Problem to work on:
Once you find the line with "def settleRx (s" in the entries below, return exactly every line from it through the line with "(R63, R67). -/".

Collected data entries
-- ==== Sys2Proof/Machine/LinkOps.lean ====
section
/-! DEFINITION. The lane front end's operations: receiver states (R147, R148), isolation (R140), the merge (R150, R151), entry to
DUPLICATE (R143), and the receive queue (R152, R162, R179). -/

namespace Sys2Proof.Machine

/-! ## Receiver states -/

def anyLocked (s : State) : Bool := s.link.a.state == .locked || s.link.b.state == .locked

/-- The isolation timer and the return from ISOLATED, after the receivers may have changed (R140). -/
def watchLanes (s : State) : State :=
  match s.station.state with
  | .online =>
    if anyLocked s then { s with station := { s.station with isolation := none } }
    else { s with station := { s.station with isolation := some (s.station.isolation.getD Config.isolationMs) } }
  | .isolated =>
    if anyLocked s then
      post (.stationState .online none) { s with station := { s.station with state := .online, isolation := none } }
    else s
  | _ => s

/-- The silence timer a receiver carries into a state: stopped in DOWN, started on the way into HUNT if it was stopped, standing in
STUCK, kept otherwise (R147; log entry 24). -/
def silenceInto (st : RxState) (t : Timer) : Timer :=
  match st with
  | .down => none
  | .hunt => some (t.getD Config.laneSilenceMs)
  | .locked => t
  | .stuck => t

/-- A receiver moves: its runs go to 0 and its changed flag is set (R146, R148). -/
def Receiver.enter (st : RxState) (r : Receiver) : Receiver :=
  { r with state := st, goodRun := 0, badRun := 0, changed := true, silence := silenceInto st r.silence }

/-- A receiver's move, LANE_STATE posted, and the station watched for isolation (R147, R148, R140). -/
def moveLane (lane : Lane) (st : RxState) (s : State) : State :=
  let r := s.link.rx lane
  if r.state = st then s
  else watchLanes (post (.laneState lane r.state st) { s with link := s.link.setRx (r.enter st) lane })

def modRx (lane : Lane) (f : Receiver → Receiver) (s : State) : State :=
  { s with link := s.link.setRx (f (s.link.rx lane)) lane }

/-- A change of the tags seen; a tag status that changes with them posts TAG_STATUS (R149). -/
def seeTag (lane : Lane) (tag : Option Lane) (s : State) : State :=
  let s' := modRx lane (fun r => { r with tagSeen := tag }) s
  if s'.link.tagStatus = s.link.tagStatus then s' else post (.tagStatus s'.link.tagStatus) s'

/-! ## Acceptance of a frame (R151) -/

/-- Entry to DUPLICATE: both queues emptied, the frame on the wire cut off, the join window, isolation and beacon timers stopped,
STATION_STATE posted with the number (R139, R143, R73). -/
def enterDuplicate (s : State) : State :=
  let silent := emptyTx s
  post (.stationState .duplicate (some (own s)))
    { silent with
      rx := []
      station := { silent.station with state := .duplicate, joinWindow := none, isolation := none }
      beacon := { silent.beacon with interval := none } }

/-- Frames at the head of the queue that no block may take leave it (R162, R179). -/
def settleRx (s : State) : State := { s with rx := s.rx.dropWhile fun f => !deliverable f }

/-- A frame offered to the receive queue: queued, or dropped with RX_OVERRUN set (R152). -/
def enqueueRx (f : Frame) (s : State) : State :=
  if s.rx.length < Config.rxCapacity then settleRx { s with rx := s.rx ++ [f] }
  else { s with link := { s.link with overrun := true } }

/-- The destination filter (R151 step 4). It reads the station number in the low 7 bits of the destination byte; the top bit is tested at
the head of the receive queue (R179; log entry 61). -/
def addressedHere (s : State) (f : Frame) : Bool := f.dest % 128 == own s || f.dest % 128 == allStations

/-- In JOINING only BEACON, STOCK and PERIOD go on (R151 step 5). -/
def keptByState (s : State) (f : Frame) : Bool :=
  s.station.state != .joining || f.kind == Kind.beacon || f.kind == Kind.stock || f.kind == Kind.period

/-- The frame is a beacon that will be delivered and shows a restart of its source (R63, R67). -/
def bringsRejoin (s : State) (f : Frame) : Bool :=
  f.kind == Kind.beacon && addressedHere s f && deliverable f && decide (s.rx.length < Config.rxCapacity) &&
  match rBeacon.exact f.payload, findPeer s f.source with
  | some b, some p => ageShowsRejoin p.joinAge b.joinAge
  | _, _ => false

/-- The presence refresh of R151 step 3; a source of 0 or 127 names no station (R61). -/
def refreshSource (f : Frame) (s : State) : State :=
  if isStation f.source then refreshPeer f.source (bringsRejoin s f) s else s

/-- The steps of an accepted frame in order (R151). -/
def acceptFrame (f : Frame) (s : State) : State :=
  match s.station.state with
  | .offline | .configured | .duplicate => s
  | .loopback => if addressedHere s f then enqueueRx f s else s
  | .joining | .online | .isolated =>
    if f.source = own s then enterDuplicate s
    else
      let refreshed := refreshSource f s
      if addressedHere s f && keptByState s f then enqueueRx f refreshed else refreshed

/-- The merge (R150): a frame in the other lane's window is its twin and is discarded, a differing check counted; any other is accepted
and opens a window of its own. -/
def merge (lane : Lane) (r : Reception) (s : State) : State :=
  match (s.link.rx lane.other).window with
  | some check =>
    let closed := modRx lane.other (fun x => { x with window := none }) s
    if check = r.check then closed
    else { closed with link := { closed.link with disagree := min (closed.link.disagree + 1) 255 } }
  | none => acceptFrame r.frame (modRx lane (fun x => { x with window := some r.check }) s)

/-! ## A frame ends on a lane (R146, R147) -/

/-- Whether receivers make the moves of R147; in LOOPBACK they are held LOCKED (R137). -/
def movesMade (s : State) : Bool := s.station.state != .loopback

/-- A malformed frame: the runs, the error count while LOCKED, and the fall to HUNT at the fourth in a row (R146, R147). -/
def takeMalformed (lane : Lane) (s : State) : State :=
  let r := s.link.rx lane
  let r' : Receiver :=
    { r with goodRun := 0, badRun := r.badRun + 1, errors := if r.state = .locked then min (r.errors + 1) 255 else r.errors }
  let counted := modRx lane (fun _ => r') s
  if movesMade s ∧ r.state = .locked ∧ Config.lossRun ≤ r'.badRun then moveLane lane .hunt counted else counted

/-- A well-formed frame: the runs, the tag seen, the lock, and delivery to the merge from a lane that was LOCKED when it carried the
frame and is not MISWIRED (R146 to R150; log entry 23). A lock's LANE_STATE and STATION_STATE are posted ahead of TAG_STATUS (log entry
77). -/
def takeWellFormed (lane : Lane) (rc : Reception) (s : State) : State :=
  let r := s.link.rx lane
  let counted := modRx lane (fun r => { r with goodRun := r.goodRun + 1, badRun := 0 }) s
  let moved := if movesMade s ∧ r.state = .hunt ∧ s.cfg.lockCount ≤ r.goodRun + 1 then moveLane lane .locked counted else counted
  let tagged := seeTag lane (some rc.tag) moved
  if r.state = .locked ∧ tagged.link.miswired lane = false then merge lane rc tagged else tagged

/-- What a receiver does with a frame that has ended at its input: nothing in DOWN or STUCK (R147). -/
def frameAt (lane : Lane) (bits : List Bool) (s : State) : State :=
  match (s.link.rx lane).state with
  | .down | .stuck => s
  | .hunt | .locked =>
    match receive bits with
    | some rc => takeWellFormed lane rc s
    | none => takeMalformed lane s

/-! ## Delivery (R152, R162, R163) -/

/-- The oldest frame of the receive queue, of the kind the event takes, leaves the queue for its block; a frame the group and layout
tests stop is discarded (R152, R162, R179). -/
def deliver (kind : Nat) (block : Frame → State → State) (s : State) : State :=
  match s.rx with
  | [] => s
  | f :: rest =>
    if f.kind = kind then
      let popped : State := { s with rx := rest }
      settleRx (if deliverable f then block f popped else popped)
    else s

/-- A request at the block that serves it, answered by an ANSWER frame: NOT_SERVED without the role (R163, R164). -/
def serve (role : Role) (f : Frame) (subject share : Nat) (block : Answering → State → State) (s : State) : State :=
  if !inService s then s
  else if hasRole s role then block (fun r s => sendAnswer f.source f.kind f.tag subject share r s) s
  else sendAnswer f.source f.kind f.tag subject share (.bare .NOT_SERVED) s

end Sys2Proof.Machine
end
--
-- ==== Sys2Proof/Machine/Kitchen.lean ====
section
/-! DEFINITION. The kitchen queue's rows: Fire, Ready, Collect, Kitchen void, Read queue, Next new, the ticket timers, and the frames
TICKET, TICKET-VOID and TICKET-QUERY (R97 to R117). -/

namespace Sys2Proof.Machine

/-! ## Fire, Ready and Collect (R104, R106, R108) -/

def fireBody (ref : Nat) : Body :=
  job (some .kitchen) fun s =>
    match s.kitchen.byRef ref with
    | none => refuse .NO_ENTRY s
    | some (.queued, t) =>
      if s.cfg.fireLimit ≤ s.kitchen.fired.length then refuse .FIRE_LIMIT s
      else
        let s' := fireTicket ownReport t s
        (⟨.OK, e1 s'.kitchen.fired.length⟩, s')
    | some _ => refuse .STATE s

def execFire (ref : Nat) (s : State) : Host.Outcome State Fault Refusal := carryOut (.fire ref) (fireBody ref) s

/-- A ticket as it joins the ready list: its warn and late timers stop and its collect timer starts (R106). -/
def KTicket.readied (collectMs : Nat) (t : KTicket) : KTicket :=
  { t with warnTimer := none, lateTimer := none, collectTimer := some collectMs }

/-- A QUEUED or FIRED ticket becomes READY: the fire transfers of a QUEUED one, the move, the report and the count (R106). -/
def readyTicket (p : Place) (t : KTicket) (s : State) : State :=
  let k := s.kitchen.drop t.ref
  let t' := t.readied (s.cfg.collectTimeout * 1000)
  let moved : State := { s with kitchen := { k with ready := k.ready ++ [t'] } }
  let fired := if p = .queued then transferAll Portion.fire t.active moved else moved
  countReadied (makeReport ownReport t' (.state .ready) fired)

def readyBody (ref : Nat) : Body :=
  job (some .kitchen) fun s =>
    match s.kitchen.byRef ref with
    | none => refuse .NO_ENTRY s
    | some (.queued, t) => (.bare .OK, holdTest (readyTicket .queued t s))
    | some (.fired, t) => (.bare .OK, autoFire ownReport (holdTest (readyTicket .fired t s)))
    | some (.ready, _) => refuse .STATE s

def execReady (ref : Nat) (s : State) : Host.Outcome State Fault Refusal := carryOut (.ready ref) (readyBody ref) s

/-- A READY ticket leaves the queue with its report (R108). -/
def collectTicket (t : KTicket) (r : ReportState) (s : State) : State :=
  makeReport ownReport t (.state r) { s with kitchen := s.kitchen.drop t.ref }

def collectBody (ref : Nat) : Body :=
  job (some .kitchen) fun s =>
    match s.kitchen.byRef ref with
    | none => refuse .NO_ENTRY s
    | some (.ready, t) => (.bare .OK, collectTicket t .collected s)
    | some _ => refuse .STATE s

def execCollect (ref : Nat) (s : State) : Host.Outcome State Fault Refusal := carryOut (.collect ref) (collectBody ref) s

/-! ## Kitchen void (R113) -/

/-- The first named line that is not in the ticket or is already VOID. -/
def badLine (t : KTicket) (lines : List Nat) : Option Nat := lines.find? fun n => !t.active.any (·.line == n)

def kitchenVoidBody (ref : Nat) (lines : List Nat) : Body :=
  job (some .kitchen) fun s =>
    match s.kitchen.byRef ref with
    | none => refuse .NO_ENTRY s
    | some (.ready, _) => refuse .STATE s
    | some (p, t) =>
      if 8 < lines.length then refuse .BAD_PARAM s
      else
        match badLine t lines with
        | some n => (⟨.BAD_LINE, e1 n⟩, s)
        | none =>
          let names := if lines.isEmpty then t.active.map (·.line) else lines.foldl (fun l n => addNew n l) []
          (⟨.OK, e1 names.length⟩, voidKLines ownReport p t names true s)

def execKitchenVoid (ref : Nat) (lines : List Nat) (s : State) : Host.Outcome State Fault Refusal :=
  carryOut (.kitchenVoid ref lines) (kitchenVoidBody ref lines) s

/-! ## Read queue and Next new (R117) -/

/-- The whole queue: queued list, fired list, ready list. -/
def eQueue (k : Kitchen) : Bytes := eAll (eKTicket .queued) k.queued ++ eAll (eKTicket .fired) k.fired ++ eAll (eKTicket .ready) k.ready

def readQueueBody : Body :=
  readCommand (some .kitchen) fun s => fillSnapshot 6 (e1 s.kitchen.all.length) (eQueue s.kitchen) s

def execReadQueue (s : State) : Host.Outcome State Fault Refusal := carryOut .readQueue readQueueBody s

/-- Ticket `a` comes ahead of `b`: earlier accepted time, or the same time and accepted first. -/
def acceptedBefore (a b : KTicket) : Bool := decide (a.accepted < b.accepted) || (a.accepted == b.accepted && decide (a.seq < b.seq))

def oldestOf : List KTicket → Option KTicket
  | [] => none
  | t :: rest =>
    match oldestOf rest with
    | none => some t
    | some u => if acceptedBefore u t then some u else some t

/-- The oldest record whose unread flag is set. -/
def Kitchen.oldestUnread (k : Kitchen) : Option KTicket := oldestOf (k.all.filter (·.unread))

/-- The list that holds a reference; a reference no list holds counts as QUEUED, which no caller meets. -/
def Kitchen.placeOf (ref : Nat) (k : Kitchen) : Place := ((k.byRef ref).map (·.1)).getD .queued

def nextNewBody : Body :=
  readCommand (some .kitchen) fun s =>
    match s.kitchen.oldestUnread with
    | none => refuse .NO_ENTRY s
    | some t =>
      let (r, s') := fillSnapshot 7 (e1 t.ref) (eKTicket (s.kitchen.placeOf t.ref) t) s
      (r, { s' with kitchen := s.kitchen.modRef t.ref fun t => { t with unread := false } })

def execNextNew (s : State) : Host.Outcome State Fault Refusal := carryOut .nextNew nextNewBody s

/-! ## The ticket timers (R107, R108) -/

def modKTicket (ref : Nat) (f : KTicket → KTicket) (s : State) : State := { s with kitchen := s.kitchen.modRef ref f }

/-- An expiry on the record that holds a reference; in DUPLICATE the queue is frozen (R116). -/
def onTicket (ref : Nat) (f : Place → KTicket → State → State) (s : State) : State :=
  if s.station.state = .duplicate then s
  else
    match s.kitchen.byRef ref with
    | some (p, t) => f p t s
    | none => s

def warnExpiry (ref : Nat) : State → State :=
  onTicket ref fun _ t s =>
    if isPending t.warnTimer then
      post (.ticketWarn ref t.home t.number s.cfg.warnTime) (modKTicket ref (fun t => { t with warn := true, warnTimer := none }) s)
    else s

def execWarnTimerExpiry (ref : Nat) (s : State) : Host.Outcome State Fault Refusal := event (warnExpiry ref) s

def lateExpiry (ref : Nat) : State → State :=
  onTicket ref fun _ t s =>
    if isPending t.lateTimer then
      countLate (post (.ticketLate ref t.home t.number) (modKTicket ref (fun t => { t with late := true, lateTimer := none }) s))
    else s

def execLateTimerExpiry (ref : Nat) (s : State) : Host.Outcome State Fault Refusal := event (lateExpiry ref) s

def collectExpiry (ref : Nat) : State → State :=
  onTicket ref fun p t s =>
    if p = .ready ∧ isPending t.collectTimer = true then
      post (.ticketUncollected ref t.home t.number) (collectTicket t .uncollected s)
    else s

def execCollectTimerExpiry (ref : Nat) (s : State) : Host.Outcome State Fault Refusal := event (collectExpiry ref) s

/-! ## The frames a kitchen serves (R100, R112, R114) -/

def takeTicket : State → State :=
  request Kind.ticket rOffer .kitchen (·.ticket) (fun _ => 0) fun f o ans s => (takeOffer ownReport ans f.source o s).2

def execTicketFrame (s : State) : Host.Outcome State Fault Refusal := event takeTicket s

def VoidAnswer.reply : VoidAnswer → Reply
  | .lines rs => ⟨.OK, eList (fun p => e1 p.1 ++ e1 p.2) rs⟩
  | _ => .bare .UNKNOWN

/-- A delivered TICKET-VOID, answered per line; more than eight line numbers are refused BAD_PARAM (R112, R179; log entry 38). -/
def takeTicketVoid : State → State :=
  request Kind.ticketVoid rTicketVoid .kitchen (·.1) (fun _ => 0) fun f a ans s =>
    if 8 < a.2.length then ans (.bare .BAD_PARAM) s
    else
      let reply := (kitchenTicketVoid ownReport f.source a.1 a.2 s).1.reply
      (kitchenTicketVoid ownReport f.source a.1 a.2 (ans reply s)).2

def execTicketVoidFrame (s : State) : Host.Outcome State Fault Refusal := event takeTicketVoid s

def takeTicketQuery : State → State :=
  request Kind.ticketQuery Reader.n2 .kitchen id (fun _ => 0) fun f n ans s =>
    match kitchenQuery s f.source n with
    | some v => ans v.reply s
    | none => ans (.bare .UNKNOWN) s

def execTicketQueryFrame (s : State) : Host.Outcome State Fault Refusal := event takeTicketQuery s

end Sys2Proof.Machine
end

Response to the exercise:
def settleRx (s : State) : State := { s with rx := s.rx.dropWhile fun f => !deliverable f }

/-- A frame offered to the receive queue: queued, or dropped with RX_OVERRUN set (R152). -/
def enqueueRx (f : Frame) (s : State) : State :=
  if s.rx.length < Config.rxCapacity then settleRx { s with rx := s.rx ++ [f] }
  else { s with link := { s.link with overrun := true } }

/-- The destination filter (R151 step 4). It reads the station number in the low 7 bits of the destination byte; the top bit is tested at
the head of the receive queue (R179; log entry 61). -/
def addressedHere (s : State) (f : Frame) : Bool := f.dest % 128 == own s || f.dest % 128 == allStations

/-- In JOINING only BEACON, STOCK and PERIOD go on (R151 step 5). -/
def keptByState (s : State) (f : Frame) : Bool :=
  s.station.state != .joining || f.kind == Kind.beacon || f.kind == Kind.stock || f.kind == Kind.period

/-- The frame is a beacon that will be delivered and shows a restart of its source (R63, R67). -/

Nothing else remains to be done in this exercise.